#### Your assignment:
Among the entries, find the lines with the string "wrLen" and copy them.

#### Records for this task:

-- ==== Sys2Proof/Tests/Slice0.lean ====
section
/-! SUPPORT. The model's own tests: ill-formed terms, words written out from the spec's encodings, single steps with
the results of spec/95_test_vectors.md (V<n>) or of the rules' own examples, and a witness for the hypotheses of each
statement of Certificates/Slice0/Obligations.lean. -/

namespace Sys2Proof.Tests

open Sys2Proof.Machine Sys2Proof.Safety

/-! ## Helpers -/

/-- The state an operation leaves, if it leaves one. -/
def after : Host.Outcome State Fault Refusal → Option State
  | .next t => some t
  | .fault _ => none
  | .refused _ => none

/-- The answer an operation gives. -/
def answerOf (o : Host.Outcome State Fault Refusal) : Option Response := (after o).bind fun t => t.responses.head?

/-- The reset state with a frame loaded at BUF[0], LEN its length, and a window. -/
def loaded (bs : List Byte) (off wlen : Half) : State :=
  { State.reset with
    buf := Memory.writeBytes [] 0 bs, len := BitVec.ofNat 16 bs.length, off := off, wlen := wlen }

/-- The reset state with one host event pending. -/
def waiting (e : HostEvent) : State := { State.reset with pending := [e] }

/-- STATUS = 0x21 (V61). -/
def failed : State := { State.reset with lastErr := true, errCode := 2 }

/-- Example 1 of the source (V1). -/
def ex1 : List Byte := [0x01, 0x03, 0x00, 0x00, 0x00, 0x01, 0x84, 0x0A]

/-- Example 2 of the source as printed (V2). -/
def ex2 : List Byte := [0x01, 0x03, 0x02, 0x00, 0x2A, 0xB9, 0xC4]

/-- A full buffer. -/
def full : State := { State.reset with len := 512 }

/-- An operation that leaves a state answers a next state. -/
theorem next_of {o : Host.Outcome State Fault Refusal} (h : (after o).isSome = true) : ∃ t, o = .next t := by
  cases o with
  | next t => exact ⟨t, rfl⟩
  | fault => cases h
  | refused => cases h

theorem lenInBuf_of {s : State} (h : s.len.toNat ≤ 512) : lenInBuf s := h

theorem inRange_of {s : State} {op : Opcode} (h : s.off.toNat + s.wlen.toNat ≤ s.len.toNat) : inRange s op :=
  ⟨fun _ => h, fun _ => by omega⟩

theorem not_inRange_window {s : State} {op : Opcode} (hm : op ∈ windowOps)
    (h : s.len.toNat < s.off.toNat + s.wlen.toNat) : ¬inRange s op := fun hr => by have := hr.1 hm; omega

theorem not_inRange_view {s : State} {op : Opcode} (hm : op ∈ viewOps) (h : s.len.toNat < s.off.toNat) :
    ¬inRange s op := fun hr => by have := hr.2 hm; omega

/-! ## Well-formedness: an ill-formed term for each check -/

theorem test_wf_window_word : Instr.wellFormed (.wrBuf 128 0) = false ∧ Instr.wellFormed (.rdBuf 128) = false ∧
    Instr.wellFormed (.wrBuf 127 0) = true ∧ Instr.wellFormed (.rdBuf 127) = true := by decide

theorem test_wf_reserved_offset : Instr.wellFormed (.rsvdAccess .read 0x024 0) = false ∧
    Instr.wellFormed (.rsvdAccess .write 0x5FC 0) = false ∧ Instr.wellFormed (.rsvdAccess .read 0x029 0) = false ∧
    Instr.wellFormed (.rsvdAccess .read 0x028 0) = true ∧ Instr.wellFormed (.rsvdAccess .write 0x600 0) = true := by
  decide

theorem test_wf_misaligned_offset : Instr.wellFormed (.misaligned .read 0x004 0) = false ∧
    Instr.wellFormed (.misaligned .write 0x005 0) = true := by decide

theorem test_wf_asm : Asm.wellFormed (.command .crcByte none) = false ∧ Asm.wellFormed (.command .shapeLen none) = false ∧
    Asm.wellFormed (.writeBuf 128 0) = false ∧ Asm.wellFormed (.readBuf 128) = false ∧
    Asm.wellFormed (.command .nop none) = true := by decide

/-! ## Decoding: the words of R71, R73, R74, and the keys of R80 -/

theorem test_decode_commands :
    decodeCmd 0x00000000 = .ok (.nop 0x00) ∧ decodeCmd 0x00000001 = .ok (.crcInit 0x00) ∧
    decodeCmd 0x00000302 = .ok (.crcByte 0x03) ∧ decodeCmd 0x00000003 = .ok (.crcBuf 0x00) ∧
    decodeCmd 0x00000004 = .ok (.crcVerify 0x00) ∧ decodeCmd 0x00008310 = .ok (.shapeLen 0x83) ∧
    decodeCmd 0x0000FF11 = .ok (.shapeLenAt 0xFF) ∧ decodeCmd 0x00000012 = .ok (.shapeCheck 0x00) ∧
    decodeCmd 0x00000013 = .ok (.frameCheck 0x00) ∧ decodeCmd 0x00000020 = .ok (.bufClear 0x00) ∧
    decodeCmd 0x00000021 = .ok (.errClear 0x00) :=
  ⟨rfl, rfl, rfl, rfl, rfl, rfl, rfl, rfl, rfl, rfl, rfl⟩

/-- V62, V63: the undefined words are rejected by name. -/
theorem test_decode_rejects :
    decodeCmd 0x00010001 = .error .eRsvd ∧ decodeCmd 0xFFFF00FF = .error .eRsvd ∧
    decodeCmd 0x0000007F = .error .eOpcode ∧ decodeCmd 0x00000005 = .error .eOpcode ∧
    decodeCmd 0x0000000F = .error .eOpcode ∧ decodeCmd 0x00000014 = .error .eOpcode ∧
    decodeCmd 0x00000022 = .error .eOpcode ∧ decodeCmd 0x000000FF = .error .eOpcode :=
  ⟨rfl, rfl, rfl, rfl, rfl, rfl, rfl, rfl⟩

theorem test_decode_writes :
    decodeAccess ⟨.write, 0x004, 0x13⟩ = .wrCmd 0x13 ∧ decodeAccess ⟨.write, 0x010, 513⟩ = .wrLen 513 ∧
    decodeAccess ⟨.write, 0x014, 8⟩ = .wrOff 8 ∧ decodeAccess ⟨.write, 0x018, 7⟩ = .wrWlen 7 ∧
    decodeAccess ⟨.write, 0x020, 0x103⟩ = .wrPush 0x103 ∧ decodeAccess ⟨.write, 0x400, 0x301⟩ = .wrBuf 0 0x301 ∧
    decodeAccess ⟨.write, 0x5FC, 1⟩ = .wrBuf 127 1 ∧ decodeAccess ⟨.write, 0x000, 1⟩ = .wrIdIgnored 1 ∧
    decodeAccess ⟨.write, 0x008, 1⟩ = .wrStatusIgnored 1 ∧ decodeAccess ⟨.write, 0x00C, 1⟩ = .wrCrcIgnored 1 ∧
    decodeAccess ⟨.write, 0x01C, 1⟩ = .wrResultIgnored 1 ∧ decodeAccess ⟨.write, 0x024, 1⟩ = .wrCfgIgnored 1 := by
  decide

theorem test_decode_reads :
    decodeAccess ⟨.read, 0x000, 0⟩ = .rdId ∧ decodeAccess ⟨.read, 0x004, 0⟩ = .rdCmd ∧
    decodeAccess ⟨.read, 0x008, 0⟩ = .rdStatus ∧ decodeAccess ⟨.read, 0x00C, 0⟩ = .rdCrc ∧
    decodeAccess ⟨.read, 0x010, 0⟩ = .rdLen ∧ decodeAccess ⟨.read, 0x014, 0⟩ = .rdOff ∧
    decodeAccess ⟨.read, 0x018, 0⟩ = .rdWlen ∧ decodeAccess ⟨.read, 0x01C, 0⟩ = .rdResult ∧
    decodeAccess ⟨.read, 0x020, 0⟩ = .rdPush ∧ decodeAccess ⟨.read, 0x024, 0⟩ = .rdCfg ∧
    decodeAccess ⟨.read, 0x404, 0⟩ = .rdBuf 1 ∧ decodeAccess ⟨.read, 0x5FC, 9⟩ = .rdBuf 127 := by
  decide

/-- V67, V69, V70. -/
theorem test_decode_other_offsets :
    decodeAccess ⟨.read, 0x028, 0⟩ = .rsvdAccess .read 0x028 0 ∧
    decodeAccess ⟨.write, 0x3FC, 5⟩ = .rsvdAccess .write 0x3FC 5 ∧
    decodeAccess ⟨.write, 0x600, 5⟩ = .rsvdAccess .write 0x600 5 ∧
    decodeAccess ⟨.read, 0xFFC, 0⟩ = .rsvdAccess .read 0xFFC 0 ∧
    decodeAccess ⟨.read, 0x002, 0⟩ = .misaligned .read 0x002 0 ∧
    decodeAccess ⟨.write, 0x005, 1⟩ = .misaligned .write 0x005 1 ∧
    decodeAccess ⟨.write, 0x401, 0x12345678⟩ = .misaligned .write 0x401 0x12345678 := by decide

/-- Keys and words of spec/opcode_table.json (R80). -/
theorem test_table_words :
    decodeTableWord 32 0x00000002 = some (.crcByte 0) ∧ decodeTableWord 32 0x00001010 = some (.shapeLen 0x10) ∧
    decodeTableWord 32 0x00000005 = none ∧ decodeTableWord 32 0x00010000 = none ∧
    decodeTableWord 16 0x1004 = some (.wrCmd 0) ∧ decodeTableWord 16 0x1020 = some (.wrPush 0) ∧
    decodeTableWord 16 0x1400 = some (.wrBuf 0 0) ∧ decodeTableWord 16 0x0400 = some (.rdBuf 0) ∧
    decodeTableWord 16 0x001C = some .rdResult ∧ decodeTableWord 16 0x0001 = some (.misaligned .read 0x001 0) ∧
    decodeTableWord 16 0x1028 = some (.rsvdAccess .write 0x028 0) ∧ decodeTableWord 16 0x2000 = none :=
  ⟨rfl, rfl, rfl, rfl, rfl, rfl, rfl, rfl, rfl, rfl, rfl, rfl⟩

/-- A word placed for the next step is the one that runs: CRC_BYTE 0x01 (R105's example), a PUSH, a misaligned read. -/
theorem test_fetch_word :
    (after (step (State.reset.withFetchWord 32 0x00000102))).map State.crc = some 0x807E ∧
    (after (step (State.reset.withFetchWord 16 0x1020))).map State.len = some 1 ∧
    (after (step (State.reset.withFetchWord 16 0x0002))).map State.errCode = some 6 := by decide +kernel

/-- R42, R43: the last BUF window word and what follows it, for the smallest and the largest size of R5. -/
theorem test_decode_window_sizes :
    decodeAccess ⟨.write, 0x500, 1⟩ 260 = .wrBuf 64 1 ∧ decodeAccess ⟨.write, 0x504, 1⟩ 260 = .rsvdAccess .write 0x504 1 ∧
    decodeAccess ⟨.read, 0xFFC, 0⟩ 3072 = .rdBuf 767 ∧ decodeAccess ⟨.read, 0x3FC, 0⟩ 3072 = .rsvdAccess .read 0x3FC 0 := by
  decide

/-- R41, R153, R156: CFG reads the size, LEN is checked against it, and a PUSH at it overflows. -/
theorem test_sizes :
    answerOf (execSized 3072 .rdCfg State.reset) = some ⟨3072, .ok⟩ ∧
    (after (execSized 260 (.wrLen 261) State.reset)).map State.statusWord = some 0x41 ∧
    (after (execSized 3072 (.wrLen 3072) State.reset)).map (fun t => (t.statusWord, t.len)) = some (0, 3072) ∧
    (after (execSized 260 (.wrPush 1) { full with len := 260 })).map State.statusWord = some 0x51 ∧
    (after (stepSized 3072 { waiting (.access ⟨.write, 0xFFC, 0x44332211⟩) with len := 8 })).map State.buf =
      some [(3068, 0x11), (3069, 0x22), (3070, 0x33), (3071, 0x44)] := by decide +kernel

/-! ## Single steps: commands -/

/-- V61. -/
theorem test_nop : (after (exec (.nop 0) failed)).map State.statusWord = some 0x20 := by decide

/-- R104's example. -/
theorem test_crcInit : (after (exec (.crcInit 0) { State.reset with crc := 0x1234 })).map State.crc = some 0xFFFF := by
  decide

/-- R105: 0x00 is a real byte. -/
theorem test_crcByte_zero : (after (exec (.crcByte 0) State.reset)).map State.crc = some 0x40BF := by decide +kernel

/-- V12: the last step of the stream. -/
theorem test_crcByte_stream :
    (after (exec (.crcByte 1) { State.reset with crc := 0x8419 })).map State.crc = some 0x0A84 := by decide +kernel

/-- V18. -/
theorem test_crcBuf : (after (exec (.crcBuf 0) { loaded ex1 0 6 with crc := 0x55 })).map State.crc = some 0x0A84 := by
  decide +kernel

/-- V64: the sum is computed without wrap. -/
theorem test_crcBuf_no_wrap :
    (after (exec (.crcBuf 0) (loaded ex1 0xFFFF 0xFFFF))).map State.statusWord = some 0x31 := by decide

/-- V26. -/
theorem test_crcVerify_mismatch :
    (after (exec (.crcVerify 0) (loaded ex2 0 7))).map (fun t => (t.crc, t.crcOk, t.statusWord)) =
      some (0x9B39, false, 0) := by decide +kernel

/-- V15: WLEN = 2 compares with the seed; the window starts at OFF here. -/
theorem test_crcVerify_two_bytes :
    (after (exec (.crcVerify 0) { loaded [0x00, 0xFF, 0xFF] 1 2 with crc := 0x807E })).map
      (fun t => (t.crc, t.crcOk)) = some (0xFFFF, true) := by decide +kernel

/-- V52 (a): the function code is DATA. -/
theorem test_shapeLen_exception :
    (after (exec (.shapeLen 0x83) (loaded ex1 0 0))).map State.resultWord = some 0x00010005 := by decide

/-- V52 (a): byte 6 asks for more bytes than there are. -/
theorem test_shapeLen_multi :
    (after (exec (.shapeLen 0x10) (loaded ex1 0 0))).map State.resultWord = some 0x00010008 := by decide

/-- V52 (b), OFF 8. -/
theorem test_shapeLenAt_response :
    (after (exec (.shapeLenAt 0) (loaded (ex1 ++ ex2) 8 0))).map State.resultWord = some 0x00010007 := by decide

/-- V52 (b), OFF 14: only one byte, so no function code. -/
theorem test_shapeLenAt_one_byte :
    (after (exec (.shapeLenAt 0) { loaded (ex1 ++ ex2) 14 0 with expLen := 7, lenValid := true })).map
      State.resultWord = some 0 := by decide

/-- R131's example. -/
theorem test_shapeCheck :
    (after (exec (.shapeCheck 0) (loaded [0x11, 0x05, 0x00, 0xAC, 0xFF, 0x00, 0x4E, 0x8B] 0 8))).map
      State.resultWord = some 0x00040000 := by decide

/-- V50: slave 248. -/
theorem test_shapeCheck_slave :
    (after (exec (.shapeCheck 0) { loaded [0xF8, 0x06, 0x00, 0x01, 0x00, 0x03, 0x8C, 0x62] 0 8 with
      shapeOk := true })).map State.shapeOk = some false := by decide

/-- V24: SHAPE_OK = 0 with CRC_OK = 1. -/
theorem test_frameCheck_mixed :
    (after (exec (.frameCheck 0) (loaded [0x01, 0x83, 0x02, 0xC0, 0xF1, 0x00] 0 6))).map
      (fun t => (t.resultWord, t.crc)) = some (0x00020000, 0x00F1) := by decide +kernel

/-- V42: a write-multiple request. -/
theorem test_frameCheck_multi :
    (after (exec (.frameCheck 0)
      (loaded [0x01, 0x10, 0x00, 0x01, 0x00, 0x02, 0x04, 0x00, 0x0A, 0x01, 0x02, 0x92, 0x30] 0 13))).map
      (fun t => (t.resultWord, t.crc)) = some (0x00060000, 0x3092) := by decide +kernel

/-- V71. -/
theorem test_bufClear : (after (exec (.bufClear 0) (loaded ex1 0 8))).map (fun t => (t.len, t.wlen, t.buf)) =
    some (0, 8, (loaded ex1 0 8).buf) := by decide

/-- R152's example. -/
theorem test_errClear : (after (exec (.errClear 0) failed)).map State.statusWord = some 0 := by decide

/-- V62: RSVD is checked before OP, and CRC_INIT does not run. -/
theorem test_wrCmd_rsvd :
    (after (exec (.wrCmd 0x00010001) { State.reset with crc := 0x0A84 })).map (fun t => (t.statusWord, t.crc)) =
      some (0x11, 0x0A84) := by decide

#### Problem solution:
    decodeAccess ⟨.write, 0x004, 0x13⟩ = .wrCmd 0x13 ∧ decodeAccess ⟨.write, 0x010, 513⟩ = .wrLen 513 ∧
    (after (execSized 260 (.wrLen 261) State.reset)).map State.statusWord = some 0x41 ∧
    (after (execSized 3072 (.wrLen 3072) State.reset)).map (fun t => (t.statusWord, t.len)) = some (0, 3072) ∧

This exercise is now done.